Putting the showcase/festival in context, there are currently 44 growers’ showcases in New York, compared to 27 dispensaries. Many of these dispensaries are delivery-only, meaning there’s no store you can walk into nor budtenders that you can consult with about the product you’re buying. Growers’ showcases are just as much a social and educational event as a transaction—the reps are happy to talk to customers without any promise of a sale. In this sense, a showcase is a trade-show and a dispensary all in one, and the Big Apple Growers’ Showcase is the king of them all. There is no line to wait in to see the budtenders like there is in a dispensary where there’s pressure to finish your transaction so the next customer can have their turn. In a growers’ showcase, there’s a free roaming area where customers and cannabis employees mingle openly with the hours of the showcase as the only time constraint. And in the case of the Big Apple Growers’ Showcase, the customers gathered in a beautiful open pasture before making their purchases and returning to the show, as opposed to queuing in a parking lot like at other showcases.
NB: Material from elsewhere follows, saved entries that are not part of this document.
-- ==== Sys2Proof/Machine/IntToFloat.lean ====
section
/-! DEFINITION. The integer-to-float converter and its 24 operations (44_int_to_float.md). -/

namespace Sys2Proof.Machine

/-! ### The conversion -/

/-- The sign of an integer read signed or unsigned (44_int_to_float.md R113). -/
def integerSign {N : Nat} (signed : Bool) (x : BitVec N) : Bool := signed && x.msb

/-- The magnitude of an integer read signed or unsigned, exact for the least signed value too (44_int_to_float.md R113;
41_signed_division.md R78). -/
def integerMagnitude {N : Nat} (signed : Bool) (x : BitVec N) : BitVec N :=
  if signed then negif x (smask x) else x

/-- `itof` (44_int_to_float.md R113): zero gives +0, every other integer is rounded once from its exact magnitude; the carry out
of rounding goes into the exponent (R114; 90_conflicts.md C1). -/
def integerToFloat (N : Nat) (F : FloatFormat) (signed : Bool) (x : BitVec N) : Word :=
  if x = 0 then floatZero F false
  else roundFloat F (integerSign signed x) ⟨(integerMagnitude signed x).toNat, 0⟩

/-- A conversion operation (44_int_to_float.md §2): it has no precondition. -/
def intToFloat (N : Nat) (F : FloatFormat) (signed : Bool) (A : Word) : Response :=
  .single (integerToFloat N F signed (intOperand N A))

/-! ### The operations -/

/-- CVT.S32.F32: signed 32-bit integer to F32 (44_int_to_float.md R116). -/
def execCvtS32F32 (s : State) : Outcome := complete s (intToFloat 32 F32 true s.a)

/-- CVT.S32.F64: signed 32-bit integer to F64 (44_int_to_float.md R117). -/
def execCvtS32F64 (s : State) : Outcome := complete s (intToFloat 32 F64 true s.a)

/-- CVT.S32.F80: signed 32-bit integer to F80 (44_int_to_float.md R118). -/
def execCvtS32F80 (s : State) : Outcome := complete s (intToFloat 32 F80 true s.a)

/-- CVT.S32.F128: signed 32-bit integer to F128 (44_int_to_float.md R119). -/
def execCvtS32F128 (s : State) : Outcome := complete s (intToFloat 32 F128 true s.a)

/-- CVT.S64.F32: signed 64-bit integer to F32 (44_int_to_float.md R120). -/
def execCvtS64F32 (s : State) : Outcome := complete s (intToFloat 64 F32 true s.a)

/-- CVT.S64.F64: signed 64-bit integer to F64 (44_int_to_float.md R121). -/
def execCvtS64F64 (s : State) : Outcome := complete s (intToFloat 64 F64 true s.a)

/-- CVT.S64.F80: signed 64-bit integer to F80 (44_int_to_float.md R122). -/
def execCvtS64F80 (s : State) : Outcome := complete s (intToFloat 64 F80 true s.a)

/-- CVT.S64.F128: signed 64-bit integer to F128 (44_int_to_float.md R123). -/
def execCvtS64F128 (s : State) : Outcome := complete s (intToFloat 64 F128 true s.a)

/-- CVT.S128.F32: signed 128-bit integer to F32 (44_int_to_float.md R124). -/
def execCvtS128F32 (s : State) : Outcome := complete s (intToFloat 128 F32 true s.a)

/-- CVT.S128.F64: signed 128-bit integer to F64 (44_int_to_float.md R125). -/
def execCvtS128F64 (s : State) : Outcome := complete s (intToFloat 128 F64 true s.a)

/-- CVT.S128.F80: signed 128-bit integer to F80 (44_int_to_float.md R126). -/
def execCvtS128F80 (s : State) : Outcome := complete s (intToFloat 128 F80 true s.a)

/-- CVT.S128.F128: signed 128-bit integer to F128 (44_int_to_float.md R127). -/
def execCvtS128F128 (s : State) : Outcome := complete s (intToFloat 128 F128 true s.a)

/-- CVT.U32.F32: unsigned 32-bit integer to F32 (44_int_to_float.md R128). -/
def execCvtU32F32 (s : State) : Outcome := complete s (intToFloat 32 F32 false s.a)

/-- CVT.U32.F64: unsigned 32-bit integer to F64 (44_int_to_float.md R129). -/
def execCvtU32F64 (s : State) : Outcome := complete s (intToFloat 32 F64 false s.a)

/-- CVT.U32.F80: unsigned 32-bit integer to F80 (44_int_to_float.md R130). -/
def execCvtU32F80 (s : State) : Outcome := complete s (intToFloat 32 F80 false s.a)

/-- CVT.U32.F128: unsigned 32-bit integer to F128 (44_int_to_float.md R131). -/
def execCvtU32F128 (s : State) : Outcome := complete s (intToFloat 32 F128 false s.a)

/-- CVT.U64.F32: unsigned 64-bit integer to F32 (44_int_to_float.md R132). -/
def execCvtU64F32 (s : State) : Outcome := complete s (intToFloat 64 F32 false s.a)

/-- CVT.U64.F64: unsigned 64-bit integer to F64 (44_int_to_float.md R133). -/
def execCvtU64F64 (s : State) : Outcome := complete s (intToFloat 64 F64 false s.a)

/-- CVT.U64.F80: unsigned 64-bit integer to F80 (44_int_to_float.md R134). -/
def execCvtU64F80 (s : State) : Outcome := complete s (intToFloat 64 F80 false s.a)

/-- CVT.U64.F128: unsigned 64-bit integer to F128 (44_int_to_float.md R135). -/
def execCvtU64F128 (s : State) : Outcome := complete s (intToFloat 64 F128 false s.a)

/-- CVT.U128.F32: unsigned 128-bit integer to F32 (44_int_to_float.md R136). -/
def execCvtU128F32 (s : State) : Outcome := complete s (intToFloat 128 F32 false s.a)

/-- CVT.U128.F64: unsigned 128-bit integer to F64 (44_int_to_float.md R137). -/
def execCvtU128F64 (s : State) : Outcome := complete s (intToFloat 128 F64 false s.a)

/-- CVT.U128.F80: unsigned 128-bit integer to F80 (44_int_to_float.md R138). -/
def execCvtU128F80 (s : State) : Outcome := complete s (intToFloat 128 F80 false s.a)

/-- CVT.U128.F128: unsigned 128-bit integer to F128 (44_int_to_float.md R139). -/
def execCvtU128F128 (s : State) : Outcome := complete s (intToFloat 128 F128 false s.a)

end Sys2Proof.Machine
end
“Our products are everywhere but it’s still not enough,” says Katie Reiter, director of compliance for Walden-based FlowerHouse, one of the vendors at the Big Apple Growers’ Showcase. For FlowerHouse, the showcase presented an opportunity to interact with their customers and foster community. But part of the reason for the event—the lack of legal retail outlets for farmers glutted with cannabis to sell to—loomed over the proceedings, even if the atmosphere was joyous. Vendors like Curaleaf, and Tical, rapper Method Man’s cannabis company will be around a year from now, but will every vendor? Maybe not.

“The showcases have been great but they are a drop in the bucket for what we need to help the farmers,” said State Senator Michelle Hinchey at a Senate Subcommittee on Cannabis hearing on October 30. “We’ve been begging for support to effectively very little response.” Hinchey even brought up the possibility of establishing a recovery fund for the farmers. The issue of numerous illegal dispensaries operating around the state and distracting from legal business was also addressed at the hearing. State Senator James Skoufis criticized the fact that only 16 illegal operations were fined, “Given the fact that we all recognize there are thousands of these illegal shops around the state and the enforcement powers have been in place since June.”
“Whoever’s right, whoever’s wrong, I think it all needs to be set aside to begin work toward a solution that opens this market before major players take hits that they can’t survive then the Budweisers of the industry come in when federal cannabis opens up and just take over the industry. That wouldn’t be right,” says Minard. “The reality I live in is that no one wins if the industry doesn’t open.”